Why we included this measure. The anchoring task was used in our experiment because unlike the trolley dilemma it contains short sentences with basic English words that are easy to comprehend without much attention. For priming effects to work, however, participants must still pay attention. Thus, the success or failure of the manipulation provided insight into whether participants were paying attention to basic questions.
Over the summer, poor responses to open-ended questions served as a prime indicator of problematic participants. Thus, we asked workers to explain their decision in the trolley dilemma, to guess the hypothesis of the study, and to write at least two sentences describing their experience taking the study.
A “CAPTCHA” is a simple Turing test—a method for distinguishing bots from humans. Re-captcha questions are provided by Google and while they are easy for humans they are difficult for bots or scripts to pass.
Honeypots act as a lure, enticing hackers or bad actors into a system so a user can learn more about them. Our honeypot was simple: we programmed a standard Qualtrics question and then layered a second “form” on top of the question. To a human taking the survey, only one screen and one answer box appeared. For a bot, however, two forms appeared—both requiring an answer. Any automated script would provide responses to both forms, clearly revealing whether automation was at work.

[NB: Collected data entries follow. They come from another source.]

-- ==== Sys2Proof/Machine/Handshake.lean ====
section
/-! DEFINITION. The handshake steps (R206 to R218). A step's command gives its work to the cores and the lanes, and runs to its end when it
is given again after that work (log 18, log 163). -/
namespace Sys2Proof.Machine

/-! ## HS_OPEN and HS_RESUME -/

/-- A step out of its order (R206). -/
def Die.outOfOrder (e : Env) (d : Die) (r : Req) : Die := d.fail e r .badDescriptor 9

/-- The hash of a context: that of a DTLS suite, or the IKEv2 PRF. -/
def HsCtx.hashAlg (c : HsCtx) : Nat := if c.protocol == 1 then suiteHash c.suite else c.prf

/-- Opens a context that `make` completes from the shared secret, with the share of a group as output (R208 to R210). Its entry is taken
before the work of the step. -/
def Die.openCtx (e : Env) (d : Die) (r : Req) (c0 : HsCtx) (group : Nat) (peer : Bytes) (make : HsCtx → Bytes → HsCtx) : Die :=
  let go (d : Die) (id : Nat) : Die := d.stepWork e r c0.hashAlg (fun _ => groupWork group) (groupDraw group) none fun d1 a =>
    match shareParts (groupParts group) peer a with
    | .error st => d1.fail e r st 0
    | .ok x => d1.stepOk e r (make (d1.takeUp { c0 with ctxId := id } r.rid) x.2) x.1 0
  if d.ntt.ctxKeyGen == 0 && d.get .RNG_STATUS_STATE == 3 then d.fail e r .rngFault 0
  else if d.ntt.ctxKeyGen == 0 then d.holdDraw r.rid (groupDraw group) false
  else match d.ntt.ctxs.find? fun c => c.busy == r.rid with
    | some c => go d c.ctxId
    | none => match d.freeCtx with
      | none => d.fail e r .limitReached 6
      | some id =>
        let d1 := d.putCtx (d.takeUp { c0 with ctxId := id } r.rid)
        go { d1 with ntt := { d1.ntt with nextCtx := (id + 1) % ctxEntries } } id

/-- A suite and group that DTLS accepts (R205, R210). -/
def dtlsCombination (suite group : Nat) : Bool := decide (0x11 ≤ suite ∧ suite ≤ 0x15) && [1, 2, 3, 0x11, 0x12, 0x13].contains group

/-- The fields of the D of an IKEv2 HS_OPEN (R217): SPIs, Ni, Nr and the KE data; none where a length does not fit. -/
def ikeOpenData (b : Bytes) : Option (Bytes × Bytes × Bytes × Bytes) :=
  let ni := leAt b 16 1
  let nr := leAt b (17 + ni) 1
  if b.length < 18 + ni + nr then none else some (b.take 16, slice b 17 ni, slice b (18 + ni) nr, b.drop (18 + ni + nr))

/-- HS_OPEN: a context, the server's share, and the shared secret (log 58). -/
def execHsOpen (rid : Nat) (s : State) : Out :=
  s.act fun e d => d.handle e rid 0x50 fun r => d.stepInput e r fun x =>
    let c0 := { HsCtx.fresh 0 r.tenant r.protocol r.suite r.prf x.t with peerAuth := r.wantPeerAuth }
    if r.protocol == 1 then
      if !dtlsCombination r.suite r.group then d.fail e r .paramRejected 0x13
      else if x.data.length != peerLen r.group then d.fail e r .badDescriptor 2
      else d.stepRoom e r (shareLen r.group) (d.openCtx e r c0 r.group x.data fun c z => { c with shared := z })
    else if r.protocol != 2 || !decide (1 ≤ r.suite ∧ r.suite ≤ 4) || !decide (1 ≤ r.group ∧ r.group ≤ 3) ||
        !decide (1 ≤ r.prf ∧ r.prf ≤ 3) then d.fail e r .paramRejected 0x13
    else match ikeOpenData x.data with
      | none => d.fail e r .badDescriptor 2
      | some (spis, ni, nr, peer) =>
        if peer.length != peerLen r.group then d.fail e r .badDescriptor 2
        else d.stepRoom e r (shareLen r.group) (d.openCtx e r { c0 with spis, nonceI := ni, nonceR := nr } r.group peer fun c z => c.ikeFirst z)

/-- HS_RESUME: ticket, binder, then a context whose secret is the PSK (R216) (log 59, 60). -/
def execHsResume (rid : Nat) (s : State) : Out :=
  s.act fun e d => d.handle e rid 0x58 fun r => d.stepInput e r fun x =>
    let alg := suiteHash r.suite
    let h := hashLen alg
    let peer := x.data.drop (112 + h)
    let group := if r.pskDhe then r.group else 0
    if r.protocol != 1 || !dtlsCombination r.suite (if r.pskDhe then r.group else 1) then d.fail e r .paramRejected 0x13
    else if x.data.length != 112 + h + peerLen group then d.fail e r .badDescriptor 2
    else if d.key.esk.isNone then d.fail e r .keyExpired 0
    else d.stepRoom e r (shareLen group)
      (match d.openTicket r.tenant (x.data.take 112) with
       | none => d.fail e r .noSession 5
       | some (suite, psk) =>
         if suiteHash suite != alg then d.fail e r .paramRejected 0x13
         else
           let key := expandLabel alg (deriveSecret alg (earlySecret alg psk) "res binder" []) "finished" [] h
           let binder := slice x.data 112 h
           if hmac alg key (hashBytes alg h x.t) != binder then d.fail e r .authFail 6
           else
             let hello := x.t ++ beBytes 2 (h + 1) ++ leBytes 1 h ++ binder
             let c0 := { HsCtx.fresh 0 r.tenant 1 r.suite 0 hello with resumed := true, psk }
             d.openCtx e r c0 group peer fun c z => { c with shared := z })

/-! ## Steps on an open context -/

/-- HS_ADDKE: an ML-KEM encapsulation to the peer's key; the keys are recomputed for the next exchange, or on a retained context the
secret is kept for the next install (R217, R218). -/
def execHsAddke (rid : Nat) (s : State) : Out :=
  s.act fun e d => d.handle e rid 0x51 fun r => d.stepInput e r fun x => d.withCtx e r false fun d c =>
    if c.protocol != 2 || decide (2 ≤ c.addke) then d.outOfOrder e r
    else if r.group != 0x20 && r.group != 0x21 then d.fail e r .paramRejected 0x13
    else if !x.t.isEmpty || x.data.length != peerLen r.group then d.fail e r .badDescriptor 2
    else d.stepRoom e r (shareLen r.group)
      (d.stepWork e r c.hashAlg (fun _ => groupWork r.group) (groupDraw r.group) none fun d1 a =>
        match shareParts (groupParts r.group) x.data a with
        | .error st => d1.fail e r st 0
        | .ok y =>
          let c1 := if c.retained then { c with secrets := c.secrets ++ [y.2] } else { c with nextKe := c.nextKe ++ [y.2] }
          d1.stepOk e r { c1 with addke := c.addke + 1 } y.1 0)

/-- Handshake keys exist. -/
def HsCtx.keyed (c : HsCtx) : Bool := c.protocol == 2 || c.helloDone

/-- The AAD and what follows it, of an IKEv2 protection step (R217). -/
def ikeParts (b : Bytes) : Option (Bytes × Bytes) :=
  let n := leAt b 0 2
  if b.length < 2 + n ∨ n < 32 then none else some (slice b 2 n, b.drop (2 + n))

The screener contained four questions that presented a target word and asked participants to name a synonym. The target words were taken from the BFI. For example, one question asked “Which of the following words is most related to “moody”? Participants unfamiliar with basic English or who provide responses without reading are likely to fail the screener.
We included 4 questions meant to reveal whether workers were Americans or foreigners. Two questions displayed a picture and asked workers to name the object pictured. The objects we chose have different referent words in American and Indian English. Two other questions asked participants to write the date circled on a calendar and to name the punctuation mark at the end of a sentence. Both the date and punctuation questions have different answers in the US and abroad.
We examined reliability at the group and individual level. At the group level, cronbach’s alpha scores showed that 1) non-farmers had very high reliability scores and 2) farmers had very low reliability scores across all five BFI subscales (see Table 1).
|Table 1: Alpha coefficients for the BFI|
At the individual level, we used the Squared Discrepancy Procedure (SDP) to quantify the consistency of participant responses. The SDP examines how consistently participants respond to forward and reversed questions (e.g. “I tend to be organized” vs. “I tend to be disorganized”). Although the procedure is rather complex, the important point for our purposes is that the measure yields a number, expressed as a percentage, to describe how consistently participants respond to reversed items. Monte-Carlo simulations indicate that approximately 95% of randomly generated responses fall below an SDP score of 84 (Litman, Robinson, & Rosenzweig, 2015). As shown in Figure 1, only a few workers in the non-farmer group were in this range, compared to over 50% among farmers.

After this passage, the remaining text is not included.